Total receivables of Pepco stood at about Rs 175 billion on January 4, 2010 as against its payables of about Rs 141 billion, leaving a gap of about Rs 35 billion, while PSO's receivables stood at Rs 75 billion against its payables of about Rs 60 billion. Likewise, receivables of OGDC against power and gas companies stood at about Rs 53 billion, while Pak Arab Refinery Limited owed about Rs 23 billion to oil and power companies. KESC's total payables stood at about Rs 45 billion on 4th January as against its receivables of about Rs 13 billion.
In an attempt to reduce inter-corporate circular debt (ICCD), Finance Ministry released Rs 15 billion on 6th January and a part of this amount would be paid to refineries and gas companies on behalf of the PSO to improve their cash flows. A Rs 24 billion capital injection by the Federal Government in June, 2009 had reduced the size of the ICCD by Rs 106 billion through a cycle of book adjustments.
It was also confirmed that Pepco would not be given more than Rs 55 billion as subsidies during the current year, in accordance with commitments made to international lending agencies and its revenue shortfall would be bridged through recoveries, efficiency and tariff increases.
While the above situation would look like a nightmare, the case of PSO, which plays a central role in supplying the needed fuel to the energy sector, is of special significance due to its extremely negative ramifications on the economy of Pakistan and its people. There are reports that refineries have refused to honour the order of PSO because of non-payment of their dues, which have soared to over Rs 60 billion.
PSO is also unable to import furnace oil due to acute financial constraints. In the latest development, the arrival of two ships carrying furnace oil has been delayed due to non-availability of the required liquidity.
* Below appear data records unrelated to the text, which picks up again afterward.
/-- Settles O14: READBYTES c stores c bytes from index 0 on, or records a fault. -/
theorem readbytesFrame : Obligations.ReadbytesFrame := by
  intro c s t h
  obtain ⟨hports, hinst⟩ := exec_ports_inst rfl h
  refine ⟨exec_commandFrame h, exec_faultFrame h, hports, hinst, exec_res_of_keepsResult rfl h,
    fun b hb => ?_⟩
  obtain ⟨d, info, rfl⟩ | ⟨-, -, vs, rfl, rfl⟩ := exec_next h
  · rw [record_obuf]
  · rw [setPos_obuf, setObuf_obuf, storeGet_storePutAll, if_neg (by omega)]

/-- Settles O15: what the three commands share, and what each keeps of the ports and the instances. -/
theorem filterCommandsFrame : Obligations.FilterCommandsFrame := by
  refine fun x s t => ⟨fun h => ?_, fun h => ?_, fun h => ?_⟩
  · obtain ⟨hcmd, hfault, hobuf, hres, hpos⟩ := exec_filter_frame rfl h
    exact ⟨hcmd, hfault, hobuf, hres, hpos, exec_qfwd_keeps h⟩
  · obtain ⟨hcmd, hfault, hobuf, hres, hpos⟩ := exec_filter_frame rfl h
    exact ⟨hcmd, hfault, hobuf, hres, hpos, exec_qinv_keeps h⟩
  · obtain ⟨hcmd, hfault, hobuf, hres, hpos⟩ := exec_filter_frame rfl h
    exact ⟨hcmd, hfault, hobuf, hres, hpos, exec_qclr_keeps h⟩

/-- Settles O26: a command keeps the cursor or leaves it where its reads have ended, inside END. -/
theorem cursorStaysInsideEnd : Obligations.CursorStaysInsideEnd := fun _ _ _ => exec_pos_bounds

/-- Settles O27: a stop names a byte before END that nothing has written, and READBIT shows one. -/
theorem onlyUnwrittenBytesStop : Obligations.OnlyUnwrittenBytesStop :=
  ⟨fun _ => readbit_stops, fun _ _ hw f => exec_not_fault hw f, exec_not_refused⟩

end Sys2Proof.Proofs
end

section
/-! The engine's turn (R119 to R121): what the step of a pending word answers, its completion, and a host
that waits for it (R70). -/

namespace Sys2Proof.Proofs

open Sys2Proof.Machine Sys2Proof.Claims

section
variable {s u t : State} {w : Word}

/-! ### The execution of a pending word -/

/-- Taking up the engine's turn changes the script alone. -/
theorem eq_afterTurn_of_engineTurn (h : engineTurn s u) : u = afterTurn s u.script := by
  obtain ⟨-, rfl⟩ | ⟨rest, -, rfl⟩ := h <;> rfl

/-- The step of the engine's turn with a word pending (R121). -/
theorem step_eq_completeOutcome (h : engineTurn s u) (hp : s.pending = some w) :
    step s = completeOutcome (execWord w u) := by
  obtain ⟨hpend, -⟩ := engineTurn_frame h
  rw [step_of_engineTurn h, engineStep_pending (hpend.trans hp)]

/-- A word is executed as a command or records ILLEGAL_CMD (R65, R119). -/
theorem execWord_cases (w : Word) (s : State) :
    (∃ i, execWord w s = exec i s) ∨
      execWord w s = .next (record .illegalCmd w 0 s) := by
  cases h : decode w with
  | ok i => exact .inl ⟨i, execWord_of_decode h⟩
  | error r => exact .inr (execWord_of_reject h)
Fuel reserves are reported to have declined by 50 percent from 24 days' stocks, putting the internal power generation in the country in the danger zone.
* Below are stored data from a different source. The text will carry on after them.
-- ==== Sys2Proof/Machine/System.lean ====
section
/-! DEFINITION. The system command (46_system.md). -/

namespace Sys2Proof.Machine

/-- STAT (46_system.md R170): legal always, in the middle of a sequence too; reads FSR and changes nothing. -/
def execStat (s : State) : Result := respond s.fsr.statValue s

end Sys2Proof.Machine
end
This decline has occurred at a time when the country is in the grip of massive loadshedding and in dire need of efficient supply of fuel. As of January 4, oil stocks for Kot Addu Power Generation Company were reported for one day only, while Hubco and AES Pak Gen+Lalpir had stocks for three days and two days, respectively.
Thermal power-generation came down to only 2,261 MW as against the installed capacity of 4,828 MW. Obviously, this appalling situation would further aggravate if the slow supply of fuel to thermal houses continues and PSO fails to import more furnace oil.
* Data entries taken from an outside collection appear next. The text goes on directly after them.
/-- 70_reset_and_hazards.md R211, 60_exceptions.md R195: nothing stops the block; every step, of any state, answers a next state. -/
def Obligations.EveryStepAnswersANextState : Prop :=
  ∀ s : State, ∃ t, step s = .next t

/-- 30_encoding.md R72 (and R70: one response per command): every command, in every state, appends one response word; its bits 23:16 are 0; its status is 0 or one of the
fault codes, and then its value is 0. The host's remaining events and the static parameters are unchanged. -/
def Obligations.ResponseHasItsThreeFields : Prop :=
  ∀ (i : Instr) (s : State), ∃ t w, exec i s = .next t ∧ t.outbox = s.outbox ++ [w] ∧ t.inbox = s.inbox ∧ t.cfg = s.cfg ∧
    aField w = 0 ∧
    ((opField w = 0 ∧ ∃ u v, Answers i s u v ∧ vField w = v) ∨
      (opField w ≠ 0 ∧ vField w = 0 ∧ ∃ f, Faults i s f ∧ opField w = f.code))

-- Faults and sequencing.

/-- 60_exceptions.md R180: the numbers of the faults, and that no response and no reachable FSR holds any other. -/
def Obligations.FaultCodesAreTheTwelve : Prop :=
  (FaultCode.invalidAlphabet.code = 0x01 ∧ FaultCode.notInAlphabet.code = 0x02 ∧ FaultCode.outOfRange.code = 0x03 ∧
    FaultCode.malformedCycle.code = 0x04 ∧ FaultCode.reflectorNotDerangement.code = 0x05 ∧
    FaultCode.unknownRotor.code = 0x06 ∧ FaultCode.duplicateRotor.code = 0x07 ∧ FaultCode.wrongSlotCount.code = 0x08 ∧
    FaultCode.badSettingLength.code = 0x09 ∧ FaultCode.symbolNotInAlphabet.code = 0x0A ∧
    FaultCode.badCommand.code = 0x0B ∧ FaultCode.capacityExceeded.code = 0x0C) ∧
  (∀ (i : Instr) (s t : State) (w : Word), exec i s = .next t → t.outbox = s.outbox ++ [w] → (opField w).toNat ≤ 0x0C) ∧
  (∀ s : State, Inv s → s.fsr.code.toNat ≤ 0x0C)

/-- 60_exceptions.md R194: whenever a command's response carries a non-zero status, the state after is the one before with FSR keeping the first fault, `ALPHA.n` cleared if an
alphabet sequence was open, the sequencer IDLE and the response given; nothing else changes, whatever the command. That the staging fields of SEQ, too, keep their values
is the model's choice (notes/assumptions/11.md): 93_implementation_defined.md U4 leaves those of an abandoned sequence open. -/
def Obligations.FaultChangesNothingElse : Prop :=
  ∀ (i : Instr) (s t : State) (w : Word), exec i s = .next t → t.outbox = s.outbox ++ [w] → opField w ≠ 0 →
    ∃ f : FaultCode, opField w = f.code ∧
      t = { s with
        fsr := if s.fsr.any then s.fsr else { any := true, code := f.code }
        alpha := if s.seq.mode = .alpha then { s.alpha with n := 0 } else s.alpha
        seq := { s.seq with mode := .idle }
        outbox := s.outbox ++ [f.code ++ 0#8 ++ 0#16] }

/-- 30_encoding.md R84: an illegal command faults BadCommand, in every state and for every command; a command answered OK leaves the mode R84 gives; a fault in any mode leaves
IDLE. -/
def Obligations.SequencingIsTheTableOfModes : Prop :=
  (∀ (i : Instr) (s : State), ¬Legal i s → Faults i s .badCommand) ∧
  (∀ (i : Instr) (s t : State) (v : Half), Answers i s t v → Legal i s ∧ t.seq.mode = nextMode i s.seq.mode) ∧
  (∀ (i : Instr) (s t : State) (f : FaultCode), Faults i s f → exec i s = .next t → t.seq.mode = .idle)

/-- 10_state.md R36: FSR is 0 after reset; a command answered OK leaves it; the first fault sets it and later faults leave it; only reset clears it; STAT reads it. -/
def Obligations.FaultRegisterKeepsTheFirstFault : Prop :=
  (∀ cfg : Config, (State.resetWith cfg).fsr = { any := false, code := 0 }) ∧
  (∀ (i : Instr) (s t : State) (w : Word), exec i s = .next t → t.outbox = s.outbox ++ [w] →
    (opField w = 0 → t.fsr = s.fsr) ∧
    (opField w ≠ 0 → s.fsr.any = true → t.fsr = s.fsr) ∧
    (opField w ≠ 0 → s.fsr.any = false → t.fsr = { any := true, code := opField w })) ∧
  (∀ s t : State, step s = .next t → s.fsr.any = true → (∀ es, s.inbox ≠ .reset :: es) → t.fsr = s.fsr) ∧
  (∀ s : State, ∃ v, Answers .stat s s v ∧ v.toNat = (if s.fsr.any then 256 else 0) + s.fsr.code.toNat)

-- The invariant and the rules over all commands.

/-- 10_state.md R42, R38: the state after reset, of every build, meets the invariant. -/
def Obligations.ResetMeetsTheInvariant : Prop :=
  ∀ cfg : Config, Inv (State.resetWith cfg)

/-- 10_state.md R38: every step, from every state that meets it, keeps the invariant: R38 (a) to (e), the staging of an open sequence, the canonical form and the capacity of the
tables. -/
def Obligations.StepKeepsTheInvariant : Prop :=
  ∀ s t : State, Inv s → step s = .next t → Inv t

/-- 00_scope.md R12, 10_state.md R23: once sealed the alphabet is constant under every command, with a size in `1 .. NMAX`. -/
def Obligations.SealedAlphabetIsConstant : Prop :=
  ∀ (i : Instr) (s t : State), Inv s → s.alpha.isSealed = true → exec i s = .next t →
    t.alpha = s.alpha ∧ 1 ≤ s.alpha.n ∧ s.alpha.n ≤ s.cfg.nmax

/-- 10_state.md R25 to R28, R41: of a defined rotor no command changes anything but the setting. -/
def Obligations.DefinedRotorKeepsItsWiring : Prop :=
  ∀ (i : Instr) (s t : State) (c : Nat), Inv s → (s.rotor c).valid = true → exec i s = .next t →
    t.rotor c = { s.rotor c with setting := (t.rotor c).setting }

/-- 20_memory.md R52, 10_state.md R21, R29, R31: the frame of every command, by the part of the state: only the named commands write the symbol table, the plugboard, the slots, the
catalog (wirings, notches and the settings `x[c]`), and the staging. That the staged tables and list (the last four clauses) keep their values over a
fault and over the end of a sequence is the model's choice (notes/assumptions/11.md): 93_implementation_defined.md U4 leaves them open there. -/
def Obligations.OnlyTheNamedCommandsWriteEachTable : Prop :=
  ∀ (i : Instr) (s t : State), exec i s = .next t →
    ((∀ c, i ≠ .alphaSym c) → ∀ j, t.alpha.symAt j = s.alpha.symAt j) ∧
    (i ≠ .alphaEnd → t.alpha.isSealed = s.alpha.isSealed) ∧
    (i ≠ .bldEnd → ∀ j, t.plug.fwdAt j = s.plug.fwdAt j ∧ t.plug.invAt j = s.plug.invAt j) ∧
    (i ≠ .insEnd → t.inserted = s.inserted ∧ ∀ k, t.slotAt k = s.slotAt k) ∧
    ((i ≠ .bldEnd ∧ (∀ a x, i ≠ .rotSetIdx a x) ∧ (∀ a c, i ≠ .rotSetSym a c) ∧ (∀ a, i ≠ .rotAdv a) ∧ i ≠ .setEnd ∧
      (∀ x, i ≠ .convIdx x) ∧ (∀ c, i ≠ .convSym c)) → ∀ c, t.rotor c = s.rotor c) ∧
    ((∀ a k, i ≠ .bldBegin a k) ∧ (∀ c, i ≠ .cycSym c) ∧ i ≠ .cycClose →
      ∀ j, t.seq.perm.fwdAt j = s.seq.perm.fwdAt j ∧ t.seq.perm.invAt j = s.seq.perm.invAt j) ∧
    ((∀ a k, i ≠ .bldBegin a k) ∧ (∀ c, i ≠ .cycSym c) → ∀ j, t.seq.seenAt j = s.seq.seenAt j) ∧
    ((∀ a k, i ≠ .bldBegin a k) ∧ (∀ c, i ≠ .bldNotch c) → ∀ j, t.seq.notchAt j = s.seq.notchAt j) ∧
    ((∀ a, i ≠ .insName a) ∧ (∀ c, i ≠ .setSym c) → ∀ j, t.seq.listAt j = s.seq.listAt j)

-- System (46_system.md).

/-- 46_system.md R170: STAT answers `(FSR.any << 8) | FSR.code` in every state, writes nothing, and is no STAT with a non-zero field. -/
def Obligations.StatAnswersTheFaultRegister : Prop :=
  (∀ s : State, ∃ v, Answers .stat s s v ∧ v.toNat = (if s.fsr.any then 256 else 0) + s.fsr.code.toNat) ∧
  decode 0x01000000 = .ok .stat ∧
  (∀ (a : Byte) (v : Half), (a ≠ 0 ∨ v ≠ 0) → decode (0x01#8 ++ a ++ v) = .error .unusedFieldNonZero)

-- Alphabet (40_alphabet.md).

/-- 40_alphabet.md R101, R103: ALPHA_BEGIN opens the sequence with no symbol; ALPHA_END seals a non-empty alphabet and refuses an empty one. -/
def Obligations.AlphabetOpensAndSeals : Prop :=
  (∀ s : State,
    (s.seq.mode = .idle → s.alpha.isSealed = false →
      Answers .alphaBegin s { s with alpha := { s.alpha with n := 0 }, seq := { s.seq with mode := .alpha } } 0) ∧
    (¬(s.seq.mode = .idle ∧ s.alpha.isSealed = false) → Faults .alphaBegin s .badCommand) ∧
    (s.seq.mode = .alpha → s.alpha.n ≠ 0 →
      Answers .alphaEnd s { s with alpha := { s.alpha with isSealed := true }, seq := { s.seq with mode := .idle } } 0) ∧
    (s.seq.mode = .alpha → s.alpha.n = 0 → Faults .alphaEnd s .invalidAlphabet) ∧
    (s.seq.mode ≠ .alpha → Faults .alphaEnd s .badCommand)) ∧
  decode 0x10000000 = .ok .alphaBegin ∧ decode 0x12000000 = .ok .alphaEnd

/-- 40_alphabet.md R102: the next symbol gets index `ALPHA.n`; a reserved code, a duplicate and a full table fault, in that order, and abandon the sequence. -/
def Obligations.AlphabetTakesTheNextSymbol : Prop :=
  (∀ (s : State) (c : Sym),
    (s.seq.mode ≠ .alpha → Faults (.alphaSym c) s .badCommand) ∧
    (s.seq.mode = .alpha → Reserved c → Faults (.alphaSym c) s .invalidAlphabet) ∧
    (s.seq.mode = .alpha → ¬Reserved c → HasSym s.alpha c → Faults (.alphaSym c) s .invalidAlphabet) ∧
    (s.seq.mode = .alpha → ¬Reserved c → ¬HasSym s.alpha c → s.alpha.n = s.cfg.nmax →
      Faults (.alphaSym c) s .capacityExceeded) ∧
    (s.seq.mode = .alpha → ¬Reserved c → ¬HasSym s.alpha c → s.alpha.n ≠ s.cfg.nmax →
      ∃ t, Answers (.alphaSym c) s t 0 ∧ t = { s with alpha := t.alpha } ∧ t.alpha.isSealed = s.alpha.isSealed ∧
        t.alpha.n = s.alpha.n + 1 ∧ t.alpha.symAt s.alpha.n = c ∧
        ∀ j, j ≠ s.alpha.n → t.alpha.symAt j = s.alpha.symAt j) ∧
    (s.seq.mode = .alpha → ∀ f t, Faults (.alphaSym c) s f → exec (.alphaSym c) s = .next t →
      t.alpha.n = 0 ∧ t.seq.mode = .idle)) ∧
  (∀ c : Sym, decode (0x11#8 ++ 0#8 ++ c) = .ok (.alphaSym c))

/-- 40_alphabet.md R104, R105: ALPHA_SIZE answers N; ALPHA_TOCHAR answers the symbol of an index in `[0, N)` and faults OutOfRange on any other, with no reduction. -/
def Obligations.AlphabetSizeAndSymbolAreRead : Prop :=
  (∀ s : State,
    (Ready s → Answers .alphaSize s s (BitVec.ofNat 16 s.alpha.n)) ∧ (¬Ready s → Faults .alphaSize s .badCommand)) ∧
  (∀ (s : State) (x : Int),
    (Ready s → 0 ≤ x → x < s.alpha.n → Answers (.alphaTochar x) s s (s.alpha.symAt x.toNat)) ∧
    (Ready s → (x < 0 ∨ s.alpha.n ≤ x) → Faults (.alphaTochar x) s .outOfRange) ∧
    (¬Ready s → Faults (.alphaTochar x) s .badCommand)) ∧
  decode 0x13000000 = .ok .alphaSize ∧ (∀ v : Half, decode (0x14#8 ++ 0#8 ++ v) = .ok (.alphaTochar (signed16 v)))

/-- 40_alphabet.md R106, R107: ALPHA_TOINT answers the index of a symbol and faults NotInAlphabet on an absent one; ALPHA_HAS answers 1 or 0. -/
def Obligations.AlphabetIsSearched : Prop :=
  (∀ (s : State) (c : Sym),
    (∀ i, Ready s → IsIndexOf s.alpha c i → Answers (.alphaToint c) s s (BitVec.ofNat 16 i)) ∧
    (Ready s → ¬HasSym s.alpha c → Faults (.alphaToint c) s .notInAlphabet) ∧
    (¬Ready s → Faults (.alphaToint c) s .badCommand) ∧
    (Ready s → HasSym s.alpha c → Answers (.alphaHas c) s s 1) ∧
    (Ready s → ¬HasSym s.alpha c → Answers (.alphaHas c) s s 0) ∧
    (¬Ready s → Faults (.alphaHas c) s .badCommand)) ∧
  (∀ c : Sym, decode (0x15#8 ++ 0#8 ++ c) = .ok (.alphaToint c) ∧ decode (0x16#8 ++ 0#8 ++ c) = .ok (.alphaHas c))

-- Permutation construction (41_permutation_lookup.md).

/-- 41_permutation_lookup.md R114: BLD_BEGIN's faults in order, and the staging it leaves: identity tables, nothing seen, no notch, no group. -/
def Obligations.ConstructionBegins : Prop :=
  (∀ (s : State) (a : Nat) (k : BitVec 2),
    (¬Ready s → Faults (.bldBegin a k) s .badCommand) ∧
    (Ready s → a = 0xFF → k ≠ 0 → Faults (.bldBegin a k) s .badCommand) ∧
    (Ready s → a ≠ 0xFF → k = 3 → Faults (.bldBegin a k) s .badCommand) ∧
    (Ready s → a ≠ 0xFF → k ≠ 3 → s.cfg.cmax ≤ a → Faults (.bldBegin a k) s .capacityExceeded) ∧
    (Ready s → a ≠ 0xFF → k ≠ 3 → a < s.cfg.cmax → (s.rotor a).valid = true → Faults (.bldBegin a k) s .badCommand) ∧
    (Ready s → ((a = 0xFF ∧ k = 0) ∨ (a ≠ 0xFF ∧ k ≠ 3 ∧ a < s.cfg.cmax ∧ (s.rotor a).valid = false)) →
      ∃ t kind, Answers (.bldBegin a k) s t 0 ∧ KindOf k kind ∧ t = { s with seq := t.seq } ∧
        t.seq = { s.seq with mode := .perm, target := a, kind := kind, perm := t.seq.perm, seen := t.seq.seen,
                             notch := t.seq.notch, inGroup := false, glen := 0 } ∧
        ∀ i < s.cfg.nmax, t.seq.perm.fwdAt i = i ∧ t.seq.perm.invAt i = i ∧ t.seq.seenAt i = false ∧
          t.seq.notchAt i = false)) ∧
  (∀ (a : Byte) (k : BitVec 2), decode (0x20#8 ++ a ++ (0#14 ++ k)) = .ok (.bldBegin a.toNat k))

/-- 41_permutation_lookup.md R115: BLD_NOTCH puts the index of its symbol in the staged notch set. -/
def Obligations.NotchIsStaged : Prop :=
  (∀ (s : State) (c : Sym),
    (¬(InPerm s false ∧ s.seq.target ≠ 0xFF ∧ s.seq.kind = .movingRotor) → Faults (.bldNotch c) s .badCommand) ∧
    (InPerm s false → s.seq.target ≠ 0xFF → s.seq.kind = .movingRotor → ¬HasSym s.alpha c →
      Faults (.bldNotch c) s .notInAlphabet) ∧
    (∀ i, InPerm s false → s.seq.target ≠ 0xFF → s.seq.kind = .movingRotor → IsIndexOf s.alpha c i →
      ∃ t, Answers (.bldNotch c) s t 0 ∧ t = { s with seq := { s.seq with notch := t.seq.notch } } ∧
        t.seq.notchAt i = true ∧ ∀ j, j ≠ i → t.seq.notchAt j = s.seq.notchAt j)) ∧
  (∀ c : Sym, decode (0x21#8 ++ 0#8 ++ c) = .ok (.bldNotch c))

/-- 41_permutation_lookup.md R116, R118: CYC_OPEN opens a group; CYC_CLOSE closes it, the last symbol mapping to the first, and an empty group changes no table. -/
def Obligations.GroupOpensAndCloses : Prop :=
  (∀ s : State,
    (InPerm s false → Answers .cycOpen s { s with seq := { s.seq with inGroup := true, glen := 0 } } 0) ∧
    (¬InPerm s false → Faults .cycOpen s .badCommand) ∧
    (InPerm s true → s.seq.glen = 0 → Answers .cycClose s { s with seq := { s.seq with inGroup := false } } 0) ∧
    (InPerm s true → 1 ≤ s.seq.glen →
      ∃ t, Answers .cycClose s t 0 ∧ t = { s with seq := { s.seq with perm := t.seq.perm, inGroup := false } } ∧
        t.seq.perm.fwdAt s.seq.prev = s.seq.first ∧ t.seq.perm.invAt s.seq.first = s.seq.prev ∧
        (∀ j, j ≠ s.seq.prev → t.seq.perm.fwdAt j = s.seq.perm.fwdAt j) ∧
        (∀ j, j ≠ s.seq.first → t.seq.perm.invAt j = s.seq.perm.invAt j)) ∧
    (¬InPerm s true → Faults .cycClose s .badCommand)) ∧
  decode 0x22000000 = .ok .cycOpen ∧ decode 0x24000000 = .ok .cycClose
Clearly, this nightmarish situation has not developed in a day or two but is a self-inflicted disaster, which owes its origin to criminal mismanagement in the past. In too many ways the frightful situation has the true potential to inflict harm on the economy beyond all hope of repair.
In fact, even a modern, vibrant and industrialised economy is unimaginable without an adequate and smooth supply of energy throughout the year. A combination of factors has added to the woes of the energy sector in Pakistan. Authorities of the country have not been able to exploit the full potential of hydropower generation mainly due to political reasons.
Adding insult to injury is the fact that the water level has significantly decreased in both the Tarbela and Mangla dams. Their capacity to produce electricity has been constrained due to silting and more recently, canals have been closed for cleaning and are likely to remain so for another month.
Thermal power is decreasing fast due to a serious lack of liquidity at PSO, a huge amount of circular debt and a lack of proper planning and management. We talk too much about alternative sources of energy, including from coal, but there is almost nothing practical on the ground. The import of gas from Iran or other sources, which could have solved the problem to some extent, still looks like a distant possibility.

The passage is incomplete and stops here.